* WORK INSTRUCTIONS *
Your answer should be the lines below from the one with "f.2 with host" to the one with "loseState s0 st a", both included, given again exactly and with nothing added.

* MATERIAL PROVIDED *
===============

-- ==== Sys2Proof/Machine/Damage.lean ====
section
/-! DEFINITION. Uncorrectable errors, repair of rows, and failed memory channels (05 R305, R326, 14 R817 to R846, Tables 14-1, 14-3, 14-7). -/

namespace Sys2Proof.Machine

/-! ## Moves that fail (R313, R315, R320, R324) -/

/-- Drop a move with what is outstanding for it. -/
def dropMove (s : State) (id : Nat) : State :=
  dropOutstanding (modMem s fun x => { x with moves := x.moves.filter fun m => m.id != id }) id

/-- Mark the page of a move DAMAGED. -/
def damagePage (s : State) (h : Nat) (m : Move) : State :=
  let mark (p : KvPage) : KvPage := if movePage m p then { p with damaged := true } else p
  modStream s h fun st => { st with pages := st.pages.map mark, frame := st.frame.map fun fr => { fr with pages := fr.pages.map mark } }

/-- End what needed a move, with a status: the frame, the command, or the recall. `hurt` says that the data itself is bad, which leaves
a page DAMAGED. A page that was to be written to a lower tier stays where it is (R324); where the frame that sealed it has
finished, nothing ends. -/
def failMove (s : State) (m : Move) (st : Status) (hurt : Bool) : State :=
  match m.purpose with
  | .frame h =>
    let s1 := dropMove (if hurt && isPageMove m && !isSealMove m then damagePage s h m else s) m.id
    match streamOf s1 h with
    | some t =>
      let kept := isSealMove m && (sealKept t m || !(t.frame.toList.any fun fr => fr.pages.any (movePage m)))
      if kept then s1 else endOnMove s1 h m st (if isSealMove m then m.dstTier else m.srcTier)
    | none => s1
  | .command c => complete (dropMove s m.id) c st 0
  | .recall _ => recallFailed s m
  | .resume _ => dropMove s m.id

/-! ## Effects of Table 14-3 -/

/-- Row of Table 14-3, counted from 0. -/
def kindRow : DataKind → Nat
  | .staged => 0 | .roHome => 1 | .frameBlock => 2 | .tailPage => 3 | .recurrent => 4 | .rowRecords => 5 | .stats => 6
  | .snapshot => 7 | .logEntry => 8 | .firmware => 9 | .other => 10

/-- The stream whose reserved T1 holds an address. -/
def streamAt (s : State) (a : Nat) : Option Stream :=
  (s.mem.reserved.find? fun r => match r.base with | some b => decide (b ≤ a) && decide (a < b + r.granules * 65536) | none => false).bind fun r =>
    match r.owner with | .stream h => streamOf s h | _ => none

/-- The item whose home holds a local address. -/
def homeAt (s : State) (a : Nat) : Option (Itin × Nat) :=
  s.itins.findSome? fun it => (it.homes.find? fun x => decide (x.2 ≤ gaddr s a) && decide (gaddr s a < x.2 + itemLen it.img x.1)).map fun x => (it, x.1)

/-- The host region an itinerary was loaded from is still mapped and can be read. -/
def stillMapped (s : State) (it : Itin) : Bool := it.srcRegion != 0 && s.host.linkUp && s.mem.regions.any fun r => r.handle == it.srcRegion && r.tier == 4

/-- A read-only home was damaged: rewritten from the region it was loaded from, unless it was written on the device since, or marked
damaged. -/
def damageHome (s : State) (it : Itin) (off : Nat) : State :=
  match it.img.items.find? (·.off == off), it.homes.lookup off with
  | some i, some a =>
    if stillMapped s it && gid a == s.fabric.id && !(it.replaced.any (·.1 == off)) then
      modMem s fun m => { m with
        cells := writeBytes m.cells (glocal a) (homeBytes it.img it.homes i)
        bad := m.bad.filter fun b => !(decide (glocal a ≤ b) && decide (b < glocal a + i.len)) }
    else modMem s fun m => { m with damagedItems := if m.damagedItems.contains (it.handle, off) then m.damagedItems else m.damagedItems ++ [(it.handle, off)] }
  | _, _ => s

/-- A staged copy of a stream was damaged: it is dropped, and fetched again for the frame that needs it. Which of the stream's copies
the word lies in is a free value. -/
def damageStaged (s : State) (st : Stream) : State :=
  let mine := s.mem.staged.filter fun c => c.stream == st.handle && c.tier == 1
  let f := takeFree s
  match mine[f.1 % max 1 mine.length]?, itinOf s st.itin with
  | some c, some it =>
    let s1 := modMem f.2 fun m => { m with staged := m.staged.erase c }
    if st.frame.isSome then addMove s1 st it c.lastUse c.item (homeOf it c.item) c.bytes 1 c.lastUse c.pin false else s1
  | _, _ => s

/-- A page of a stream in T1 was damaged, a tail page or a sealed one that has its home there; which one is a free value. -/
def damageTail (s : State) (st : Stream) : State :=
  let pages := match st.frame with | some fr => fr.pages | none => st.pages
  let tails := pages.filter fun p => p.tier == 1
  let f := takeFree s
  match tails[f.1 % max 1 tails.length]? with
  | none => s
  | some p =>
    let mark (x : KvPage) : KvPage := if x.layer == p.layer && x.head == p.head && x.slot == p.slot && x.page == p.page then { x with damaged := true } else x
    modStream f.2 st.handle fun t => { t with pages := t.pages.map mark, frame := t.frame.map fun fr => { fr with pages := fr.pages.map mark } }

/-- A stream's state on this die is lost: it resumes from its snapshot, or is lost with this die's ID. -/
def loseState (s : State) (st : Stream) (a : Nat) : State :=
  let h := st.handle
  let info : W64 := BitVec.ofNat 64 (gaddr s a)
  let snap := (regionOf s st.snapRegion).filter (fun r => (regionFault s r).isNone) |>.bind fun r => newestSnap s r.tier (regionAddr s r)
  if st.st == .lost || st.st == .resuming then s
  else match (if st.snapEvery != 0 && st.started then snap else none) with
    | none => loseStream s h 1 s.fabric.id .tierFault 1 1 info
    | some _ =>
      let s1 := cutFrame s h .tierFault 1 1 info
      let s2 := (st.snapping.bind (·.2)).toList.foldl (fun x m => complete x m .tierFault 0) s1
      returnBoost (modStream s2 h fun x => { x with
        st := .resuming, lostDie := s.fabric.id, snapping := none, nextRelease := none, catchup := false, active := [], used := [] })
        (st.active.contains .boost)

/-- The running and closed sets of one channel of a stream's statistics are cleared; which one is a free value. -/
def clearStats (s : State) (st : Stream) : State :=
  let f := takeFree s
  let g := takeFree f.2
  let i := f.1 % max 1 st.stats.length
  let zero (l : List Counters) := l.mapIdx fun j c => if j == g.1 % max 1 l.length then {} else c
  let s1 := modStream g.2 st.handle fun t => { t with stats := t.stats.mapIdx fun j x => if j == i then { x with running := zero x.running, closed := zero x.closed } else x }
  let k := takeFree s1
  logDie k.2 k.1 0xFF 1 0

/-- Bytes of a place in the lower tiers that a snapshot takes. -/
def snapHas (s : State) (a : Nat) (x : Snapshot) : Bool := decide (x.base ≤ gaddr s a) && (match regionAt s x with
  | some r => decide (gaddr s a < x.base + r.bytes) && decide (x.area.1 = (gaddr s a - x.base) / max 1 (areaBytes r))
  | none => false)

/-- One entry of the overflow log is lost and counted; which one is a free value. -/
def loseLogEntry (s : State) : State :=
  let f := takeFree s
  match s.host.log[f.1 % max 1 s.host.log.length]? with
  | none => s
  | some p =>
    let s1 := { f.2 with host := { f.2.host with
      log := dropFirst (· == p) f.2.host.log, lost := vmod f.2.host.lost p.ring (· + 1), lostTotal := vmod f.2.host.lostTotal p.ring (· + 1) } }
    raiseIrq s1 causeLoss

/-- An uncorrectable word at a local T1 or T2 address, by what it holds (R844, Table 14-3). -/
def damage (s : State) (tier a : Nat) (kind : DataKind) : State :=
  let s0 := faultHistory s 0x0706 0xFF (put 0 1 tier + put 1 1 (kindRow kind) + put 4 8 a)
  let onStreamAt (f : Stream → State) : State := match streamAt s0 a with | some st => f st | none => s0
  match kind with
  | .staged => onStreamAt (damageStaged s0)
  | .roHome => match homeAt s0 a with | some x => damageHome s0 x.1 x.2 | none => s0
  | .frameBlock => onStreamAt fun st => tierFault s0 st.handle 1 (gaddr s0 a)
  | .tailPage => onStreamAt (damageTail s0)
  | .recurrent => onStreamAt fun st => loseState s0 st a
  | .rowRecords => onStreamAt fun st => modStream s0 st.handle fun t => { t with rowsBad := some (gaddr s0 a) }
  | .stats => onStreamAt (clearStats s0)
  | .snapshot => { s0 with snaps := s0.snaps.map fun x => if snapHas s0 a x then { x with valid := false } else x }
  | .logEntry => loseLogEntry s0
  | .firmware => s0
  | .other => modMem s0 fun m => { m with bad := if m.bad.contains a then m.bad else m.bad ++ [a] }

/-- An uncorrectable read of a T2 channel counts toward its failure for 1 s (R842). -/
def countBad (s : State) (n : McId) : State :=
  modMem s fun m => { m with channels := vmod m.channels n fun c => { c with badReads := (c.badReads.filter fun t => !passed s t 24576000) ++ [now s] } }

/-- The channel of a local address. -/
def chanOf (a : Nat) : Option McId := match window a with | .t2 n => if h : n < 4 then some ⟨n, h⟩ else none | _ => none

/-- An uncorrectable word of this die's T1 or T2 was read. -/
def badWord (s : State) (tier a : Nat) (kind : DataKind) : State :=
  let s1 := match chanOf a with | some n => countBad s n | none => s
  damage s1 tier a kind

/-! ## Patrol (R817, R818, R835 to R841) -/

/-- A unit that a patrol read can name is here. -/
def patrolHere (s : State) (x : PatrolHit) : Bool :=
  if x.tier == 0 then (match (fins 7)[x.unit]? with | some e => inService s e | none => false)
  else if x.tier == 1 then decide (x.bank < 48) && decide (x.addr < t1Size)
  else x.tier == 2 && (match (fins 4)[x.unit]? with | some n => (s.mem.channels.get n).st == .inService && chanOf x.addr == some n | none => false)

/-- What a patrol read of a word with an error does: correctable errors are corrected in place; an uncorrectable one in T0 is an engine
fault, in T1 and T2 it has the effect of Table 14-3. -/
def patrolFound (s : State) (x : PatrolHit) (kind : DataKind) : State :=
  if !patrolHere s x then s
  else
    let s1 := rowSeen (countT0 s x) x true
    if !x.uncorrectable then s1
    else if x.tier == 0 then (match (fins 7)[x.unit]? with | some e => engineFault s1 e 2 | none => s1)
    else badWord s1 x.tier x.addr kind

===============

* SOLUTION *
    let s1 := { f.2 with host := { f.2.host with
      log := dropFirst (· == p) f.2.host.log, lost := vmod f.2.host.lost p.ring (· + 1), lostTotal := vmod f.2.host.lostTotal p.ring (· + 1) } }
    raiseIrq s1 causeLoss

/-- An uncorrectable word at a local T1 or T2 address, by what it holds (R844, Table 14-3). -/
def damage (s : State) (tier a : Nat) (kind : DataKind) : State :=
  let s0 := faultHistory s 0x0706 0xFF (put 0 1 tier + put 1 1 (kindRow kind) + put 4 8 a)
  let onStreamAt (f : Stream → State) : State := match streamAt s0 a with | some st => f st | none => s0
  match kind with
  | .staged => onStreamAt (damageStaged s0)
  | .roHome => match homeAt s0 a with | some x => damageHome s0 x.1 x.2 | none => s0
  | .frameBlock => onStreamAt fun st => tierFault s0 st.handle 1 (gaddr s0 a)
  | .tailPage => onStreamAt (damageTail s0)
  | .recurrent => onStreamAt fun st => loseState s0 st a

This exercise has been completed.